In the end though, I wish programs would just rank ’em the way they want them, and trust the NRMP will create the optimal list after that. But every year in rank meetings I heard the entire faculty talk about whether or not a student wanted to come. And every year I stood up and gave a bit of a soliloquay about how the match works and how it doesn’t matter whether they want to come or not and it should have no impact on our rank list. And just as you remember from when I was a resident, I was usually the one person in the room that thought differently than everyone else.
On another note –
I appreciate your notes about wanting candidates that did sports. I had a somewhat different take. When I interviewed candidates I really just wanted to find some people I would enjoy working with.
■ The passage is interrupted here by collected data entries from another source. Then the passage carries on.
theorem transferAt_chunk_more {μ : Type} (x : Direction μ) {s : State} (h : s.v.n ≠ 0) :
    transferAt x .chunk s = .next
      { s with
        v := { s.v with k := BitVec.ofNat 8 (min s.v.n.toNat s.cfg.maxChunk.toNat) }, phase := x.place .seccnt } := by
  rw [← chunkSize_eq]
  exact if_neg h

theorem advance_sector {μ : Type} (x : Direction μ) {s : State} (h : s.v.i ≠ s.v.k) :
    advance x s = .next
      { s with
        v := { s.v with p := s.v.p + 512, i := s.v.i + 1, t := 0 }, phase := x.place (.dataRequest .settle) } := by
  simp only [advance, nextBuffer_v, if_neg h]
  simp only [goOn, goto, nextSector, nextBuffer]

theorem advance_chunk {μ : Type} (x : Direction μ) {s : State} (h : s.v.i = s.v.k) {k : Word}
    (hk : k = BitVec.ofNat 32 s.v.k.toNat) :
    advance x s = .next
      { s with
        v := { s.v with p := s.v.p + 512, sec := s.v.sec + k, n := s.v.n - k, t := 0 }
        phase := if s.v.n - k ≠ 0 ∨ s.cfg.tailWait then x.place (.afterChunk .settle) else x.place .chunk } := by
  rw [BitVec.ofNat_toNat] at hk
  subst hk
  simp only [advance, nextBuffer_v, if_pos h, endChunk_v, endChunk_cfg, nextBuffer_cfg]
  unfold nextBuffer
  split <;> rfl

/-- Settles O34: READ is `transfer(RD)`, and each of these positions is one write or one pure update. -/
theorem readControlSteps : Obligations.ReadControlSteps := by
  intro s
  exact ⟨exec_read_at, exec_read_at, fun hs hn => (exec_read_at hs).trans (if_pos hn),
    fun hs hn => (exec_read_at hs).trans (transferAt_chunk_more reading hn), exec_read_at, exec_read_at,
    fun hs hi => (exec_read_at hs).trans (advance_sector reading hi),
    fun hs hi => (exec_read_at hs).trans (advance_chunk reading hi rfl)⟩

/-- Settles O35: WRITE is `transfer(WR)`, and each of these positions is one write or one pure update. -/
theorem writeControlSteps : Obligations.WriteControlSteps := by
  intro s
  exact ⟨exec_write_at, exec_write_at, fun hs hn => (exec_write_at hs).trans (if_pos hn),
    fun hs hn => (exec_write_at hs).trans (transferAt_chunk_more writing hn), exec_write_at, exec_write_at,
    fun hs hi => (exec_write_at hs).trans (advance_sector writing hi),
    fun hs hi => (exec_write_at hs).trans (advance_chunk writing hi rfl)⟩

/-! ### The frames -/

theorem goOn_records {ph : Phase} {s u t : State} (h : goOn ph u = .next t) (hu : KeepsRecords s u) :
    KeepsRecords s t := hu.sequencer (goOn_movesSequencer h)

/-- `transfer(dir)` writes no drive record and not `DRVCOUNT`. -/
theorem transferAt_records {μ : Type} {x : Direction μ} (hx : x.Guarded) {pos : XferPos μ} {s t : State}
    (h : transferAt x pos s = .next t) : KeepsRecords s t := by
  have same : KeepsRecords s s := ⟨rfl, rfl, rfl⟩
  cases pos with
  | check =>
    simp only [transferAt] at h
    split at h
    · exact goOn_records h same
    · split at h <;> exact goOn_records h same
  | chunk =>
    simp only [transferAt] at h
    split at h
    · exact goOn_records h same
    · exact goOn_records h ⟨rfl, rfl, rfl⟩
  | notBusy p | afterChunk p =>
    obtain ⟨u, hu, hm⟩ := Sub.into_leaves h (orFinish_movesSequencer _ _)
    exact (waitNotBusy_keeps hu).1.records.sequencer hm
  | address p =>
    obtain ⟨u, hu, hm⟩ := Sub.into_leaves h (orFinish_movesSequencer _ _)
    exact (setAddress_keeps hu).1.records.sequencer hm
  | dataRequest p =>
    obtain ⟨u, hu, hm⟩ := Sub.into_leaves h fun r u => by unfold orFinish; split <;> rfl
    exact (waitDataRequest_keeps hu).1.records.sequencer hm
  | move q =>
    obtain ⟨u, hu, hm⟩ := Sub.into_leaves h fun _ u => goto_movesSequencer _ u
    exact (hx.keeps _ _ _ _ hu).records.sequencer hm
  | advance =>
    simp only [transferAt, advance] at h
    split at h
    · split at h <;> exact goOn_records h ⟨by simp, by simp, by simp⟩
    · exact goOn_records h ⟨by simp, by simp, by simp⟩
  | select | precomp | seccnt | command => exact goOn_records h ⟨rfl, rfl, rfl⟩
I really didn’t care about their academic credentials. After many years I realized that I just couldn’t predict who was going to be great and who wasn’t based on their application. But I could predict one thing – I could predict who I liked personally. And that mattered a great deal. And that matter was even greater when we were talking about fellowship candidates, as unlike a resident who you will work with off and on for four years, you will work with a fellow every day for two years. Something I used to say to other faculty was “The joy of working with a superstar pales in comparison to the pain of working with a difficult human being.” In the end, I wanted to enjoy my work, and that meant working with people who were good to be around. So that’s who I ranked highest. Given that my picks pretty much never matched with us, I think the rest of the faculty just liked board scores.
Well written by one of the best UCSF fellows ever to attend the MFM fellowships in SF.
A Comment: Very little data has been collected as to how happy are the residents a year, two or three into their residency training . The fact that 70% get their first choice. Means relatively little. How fulfilled they are may mean much more.